Fred West

Personal information
- Born: c. 1969 (age 56–57)
- Nationality: American
- Listed height: 6 ft 9 in (2.06 m)

Career information
- College: Texas Southern (1986–1990)
- NBA draft: 1990: undrafted
- Position: Power forward

= Fred West (basketball) =

American basketball player

Fred West (born c. 1969) is a retired American expatriate professional basketball player who is best known for his college career at Texas Southern University between 1986–87 and 1989–90. He guided the Tigers to an overall record of 68 wins and 51 losses during that time. As a junior in 1988–89, Texas Southern were co-regular season Southwestern Athletic Conference champions but lost in the conference tournament.
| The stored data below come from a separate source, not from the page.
/-- Range in use of an analogue input: 1 0.25 V, 2 1.0 V, 3 2.5 V. -/
def aninRange (s : State) (i : Nat) : Nat := tabGet s.mio.range i 3
/-- Full scale of a range, uV. -/
def rangeUv (k : Nat) : Nat := if k = 1 then 250000 else if k = 2 then 1000000 else 2500000
/-- A 12-bit code as a signed number. -/
def signed12 (v : Nat) : Int := if v % 4096 < 2048 then (v % 4096 : Nat) else ((v % 4096 : Nat) : Int) - 4096
/-- code * range / 2,048 to the nearest uV (16 R696); which way a tie goes is left open: `up` decides. -/
def aninUv (code : Int) (k : Nat) (up : Bool) : Int :=
  let x := 2 * code * rangeUv k
  let q := x / 4096
  let r := x % 4096
  if r < 2048 then q else if 2048 < r then q + 1 else if up then q + 1 else q

/-- Put bits of SM_FLAGS: valid, RANGED, OVER, and the range of an analogue input; the alarm bit stays. -/
def smFlags (s : State) (c : Nat) (valid ranged beyond : Bool) : State :=
  let alarm := oGet s (O_SM_FLAGS c) / 8 % 2
  oSet s (O_SM_FLAGS c) (valid.toNat + 2 * ranged.toNat + 4 * beyond.toNat + 8 * alarm + (if 64 ≤ c then 16 * aninRange s (c - 64) else 0))

/-- Which side of its thresholds a sample lies on: 1 above, 2 below, 0 between (16 R698); a threshold at the extreme of its type is off. -/
def smSide (s : State) (c : Nat) (v : Int) : Nat :=
  let hi := oGet s (O_SM_ALARM_HI c)
  let lo := oGet s (O_SM_ALARM_LO c)
  if hi ≠ 0x7FFFFFFF ∧ signed32 hi < v then 1 else if lo ≠ 0x80000000 ∧ v < signed32 lo then 2 else 0
/-- A sample lies in the clearing band. -/
def smInBand (s : State) (c : Nat) (v : Int) : Bool :=
  let hi := oGet s (O_SM_ALARM_HI c)
  let lo := oGet s (O_SM_ALARM_LO c)
  let h : Int := oGet s (O_SM_HYST c)
  (hi == 0x7FFFFFFF || v ≤ signed32 hi - h) && (lo == 0x80000000 || signed32 lo + h ≤ v)

/-- Reading of an alarm event: degrees for a temperature, mV otherwise, cut toward zero (log entry 22). -/
def smReading (c : Nat) (v : Int) : Nat := ((if smClass c = 1 then v else v.tdiv 1000) % 65536).toNat
/-- Set or clear the alarm with its event. -/
def smChange (s : State) (c : Nat) (on : Bool) (v : Int) : State :=
  let f := oGet s (O_SM_FLAGS c)
  let s1 := oSet s (O_SM_FLAGS c) (f / 16 * 16 + f % 8 + (if on then 8 else 0))
  let s2 := setMio s1 { s1.mio with setRun := tabDel s1.mio.setRun c, clrRun := tabDel s1.mio.clrRun c }
  let code := 0x2D10 + 2 * smClass c + (if on then 0 else 1)
  logEv s2 code (if on then (if smClass c = 1 then sevErr else sevWarn) else sevInfo)
    (c * 65536 + if on then smReading c v else 0)
/-- A counting sample: `side` beyond a threshold or 0, `band` in the clearing band (16 R698). -/
def smCount (s : State) (c side : Nat) (band : Bool) (v : Int) : State :=
  let n := oGet s O_SM_ALARM_COUNT
  if smAlarm s c then
    let k := if band then tabGet s.mio.clrRun c 0 + 1 else 0
    if n ≤ k then smChange s c false v else setMio s { s.mio with clrRun := tabPut s.mio.clrRun c k }
  else
    let k := if side ≠ 0 then tabGet s.mio.setRun c 0 + 1 else 0
    if n ≤ k then smChange s c true v else setMio s { s.mio with setRun := tabPut s.mio.setRun c k }
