/-- An M field of format V (09 R395). -/
def fmtV (op d a b f : Nat) : Nat := op * 2 ^ 16 + d * 2 ^ 11 + a * 2 ^ 6 + b * 2 + f
/-- An M field of format S (09 R395). -/
def fmtS (op d a sb : Nat) : Nat := op * 2 ^ 16 + d * 2 ^ 12 + a * 2 ^ 8 + sb
/-- The parallel bundle of class `cls` with M field `m` and the P, X and Y fields of `rest` (09 R393). -/
def withM (rest : BitVec 64) (cls m : Nat) : BitVec 64 :=
  BitVec.ofNat 64 (cls * 2 ^ 60 + fld rest 55 5 * 2 ^ 55 + m * 2 ^ 32 + fld rest 0 32)
/-- The class of a parallel bundle's other fields; a control class gives none. -/
def parRest (rest : BitVec 64) : Nat := if fld rest 60 4 < 6 then rest.toNat else 0
/-- `rest` with an X or Y field. -/
def withSlot (rest : BitVec 64) (y : Bool) (t : Nat) : BitVec 64 :=
  let r := BitVec.ofNat 64 (parRest rest)
  if y then putFld r 0 16 t else putFld r 16 16 t
/-- `rest` with a P field. -/
def withP (rest : BitVec 64) (p : Nat) : BitVec 64 := putFld (BitVec.ofNat 64 (parRest rest)) 55 5 p
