/-- Rows BBK_WRITE, KEY_PROGRAM, KEY_REVOKE, PR_STAGE_MIB, LOAD_REQUEST and FU_START: a write that passes the checks is answered with success and has the effect written out. Everything not named is as it was. That lines displaced by a larger staging region are chosen freely is log entry 16. -/
def Obligations.KeyAndLoadWrites : Prop :=
  (∀ (r : Req) (key : BitVec 256) (s : State),
      let val := leNat (beBytes 32 key.toNat);
      Accepted s r O_BBK_WRITE 32 val { life := s.rst.lc.toNat ≤ 2 } →
      loadUsesBbk s = false →
      exec (.bbkWrite r key) s = .next (putBbk (answer s 0#32) (BitVec.ofNat 256 (beNat (leBytes 32 val))))) ∧
  (∀ (r : Req) (key : BitVec 256) (s : State),
      let val := leNat (beBytes 32 key.toNat);
      Accepted s r O_BBK_WRITE 32 val { life := s.rst.lc.toNat ≤ 2 } →
      loadUsesBbk s = true →
      exec (.bbkWrite r key) s = .next { answer s 0#32 with ld := { s.ld with pendingBbk := some (BitVec.ofNat 256 (beNat (leBytes 32 val))) } }) ∧
  (∀ (r : Req) (slot : BitVec 8) (key : BitVec 384) (s : State) (k : Nat),
      let n := progLen slot.toNat - 4;
      let val := slot.toNat + 2 ^ 32 * leNat (beBytes n key.toNat);
      let v := BitVec.ofNat 384 (beNat (leBytes n (val / 2 ^ 32)));
      progSlot slot.toNat = some k →
      Accepted s r O_KEY_PROGRAM (n + 4) val { life := s.rst.lc.toNat ≤ 1, state := !loadUsesSlot s k && !(fuseSlot s k).fused && !(fuseSlot s k).destroyed } →
      exec (.keyProgram r slot 0#24 key) s = .next (setSlot (answer s 0#32) k { fuseSlot s k with fused := true, val := v, destroyed := v == slotOnes k })) ∧
  (∀ (r : Req) (slot : BitVec 8) (s : State),
      let k := slot.toNat % 4;
      Accepted s r O_KEY_REVOKE 1 slot.toNat { life := s.rst.lc == 1#3 || s.rst.lc == 2#3, state := !loadUsesSlot s k && (fuseSlot s k).fused && !(fuseSlot s k).destroyed && ((fuseSlot s k).revoked || otherOwner s k) } →
      s.dbg.token = none →
      exec (.keyRevoke r slot) s = .next (setSlot (answer s 0#32) k { fuseSlot s k with revoked := true })) ∧
  (∀ (r : Req) (v : BitVec 16) (s : State),
      Accepted s r O_PR_STAGE_MIB 2 v.toNat { value := v.toNat == 0 || v.toNat == 64 || v.toNat == 128 || v.toNat == 256 || v.toNat == 512, state := s.ld.load.isNone } →
      exec (.prStageMib r v) s = .next (stageDisplace (answer s 0#32) v.toNat)) ∧
  (∀ (v : Nat) (s : State),
      s.hub.slices = [] →
      s.hub.hlines = [] →
      stageDisplace s v = oSet (freeStep s) O_PR_STAGE_MIB v) ∧
  (∀ (r : Req) (source : BitVec 8) (addr : BitVec 64) (s : State),
      let val := source.toNat + 2 ^ 64 * addr.toNat;
      (source = 1#8 ∨ source = 2#8) →
      Accepted s r 0x231001 16 val { state := operating s && !loadBusy s && oGet s O_PR_STAGE_MIB != 0 && !(source == 2#8 && inOpenSlot s addr.toNat) } →
      exec (.loadRequest r source 0#56 addr) s = .next { answer s 0#32 with ld := { s.ld with state := 1#8, load := some { src := if source = 1#8 then 0x10#8 else 0x11#8, boot := false, follow := none, tenant := r.view, addr := addr.toNat } } }) ∧
  (∀ (r : Req) (v : BitVec 8) (s : State) (f : FlashInfo) (d k : Nat) (b : List (BitVec 8)),
      fuImage s = some (f, d, k, b) →
      Accepted s r O_FU_START 1 v.toNat { state := operating s && !serviceBusy s } →
      exec (.fuStart r v) s = .next { oSet (answer s 0#32) O_FU_STATE 1 with ld := { s.ld with flash := some (journalPut f d s.fw.dtime 1 k (journalTop f d + 1)), fu := some { slot := k, seq := journalTop f d + 1, image := b } } })
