theorem decBundle_sirqWord {k : Nat} (hk : k < 16) (hn : n = 10 * 2 ^ 60 + 6 * 2 ^ 52 + k * 2 ^ 48)
    (h : decBundle (BitVec.ofNat 64 n) = some b) : b = .ctl (.sys (.sirq k)) := by
  have hword : n < 2 ^ 64 := by omega
  refine (decBundle_sirq (by rw [fld_ofNat _ _ _ _ hword]; omega) (by rw [fld_ofNat _ _ _ _ hword]; omega) h).trans ?_
  simp only [fld_ofNat _ _ _ _ hword, Bundle.ctl.injEq, CtlOp.sys.injEq, SysOp.sirq.injEq]
  omega

theorem decBundle_absWord {y : Bool} {sub r addr : Nat} (hsub : sub < 8) (hr : r < 32) (haddr : addr < 65536)
    (hn : n = 11 * 2 ^ 60 + y.toNat * 2 ^ 59 + sub * 2 ^ 56 + r * 2 ^ 51 + addr * 2 ^ 16)
    (h : decBundle (BitVec.ofNat 64 n) = some b) : b = .ctl (.abs y sub r addr) := by
  have hy := y.toNat_lt
  have hword : n < 2 ^ 64 := by omega
  have hbit : (BitVec.ofNat 64 n).getLsbD 59 = y := by
    rw [getLsbD_ofNat_eq 64 (by decide), show n / 2 ^ 59 % 2 = y.toNat by omega]
    cases y <;> rfl
  refine (decBundle_abs (by rw [fld_ofNat _ _ _ _ hword]; omega) h).trans ?_
  simp only [fld_ofNat _ _ _ _ hword, hbit, Bundle.ctl.injEq, CtlOp.abs.injEq, true_and]
  omega

end

/-! ## PC after a bundle that does not branch (08 R351) -/

/-- The address that follows a bundle at `pc`: the start of the innermost loop where the bundle ends its body and iterations remain. -/
def nextPc (b : EngBank) (pc : BitVec 16) : BitVec 16 :=
  match loopTop b with
  | none => pc + 8#16
  | some l => if vecGet b.lend l = pc ∧ 1 < (vecGet b.lcnt l).toNat then vecGet b.lstart l else pc + 8#16

theorem beginCapture_pc (g : Engine) (b : EngBank) (l : Nat) : (beginCapture g b l).pc = g.pc := by
  unfold beginCapture
  split
  · rfl
  · split <;> rfl

theorem nextIteration_pc (g : Engine) (b : EngBank) (l : Nat) : (nextIteration g b l).pc = g.pc := by
  unfold nextIteration
  split
  · exact beginCapture_pc g b l
  · rfl

theorem advancePc_pc (g : Engine) : (advancePc g).pc = nextPc (actBank g) g.pc := by
  cases hloop : loopTop (actBank g) with
  | none => simp only [advancePc, nextPc, hloop]
  | some l =>
    simp only [advancePc, nextPc, hloop]
    by_cases hend : vecGet (actBank g).lend l = g.pc
    · by_cases hcount : 1 < (vecGet (actBank g).lcnt l).toNat
      · simp only [hend, hcount, and_self, if_true, nextIteration_pc]
      · simp only [hend, hcount, and_false, if_true, if_false]
    · simp only [hend, false_and, if_false]

/-! ## What stands after a control bundle -/

section
variable {s : State} {e : Nat} {c : CtlOp}

/-- What neither the landing of results nor the count of the cycle touches is as the control operation leaves it. -/
theorem applied_ctl {α : Type} (f : Engine → α) (hland : ∀ g h, f (withResults g h) = f g) (hclose : ∀ event g, f (closeIssue event g) = f g) :
    f (engOf (applyBundle s e (.ctl c)) e) = f (ctlStep s e (issueEntered s e (.ctl c)) c) := by
  rw [engOf_applyBundle, issueClosed_keeps f hclose, cycleEnd_keeps f hland]
  rfl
The following year, West's senior season, they did not repeat as regular season champions but did manage to win the SWAC Conference Tournament, thus automatically qualifying Texas Southern for its first-ever NCAA Men's Division I Basketball Championship. The Tigers, seeded #14 in the Midwest Region, lost to #3 Georgetown in the first round. West scored 2,066 points and grabbed 1,136 rebounds in his collegiate career, placing him in an exclusive group of players to have reached both milestones at the Division I level.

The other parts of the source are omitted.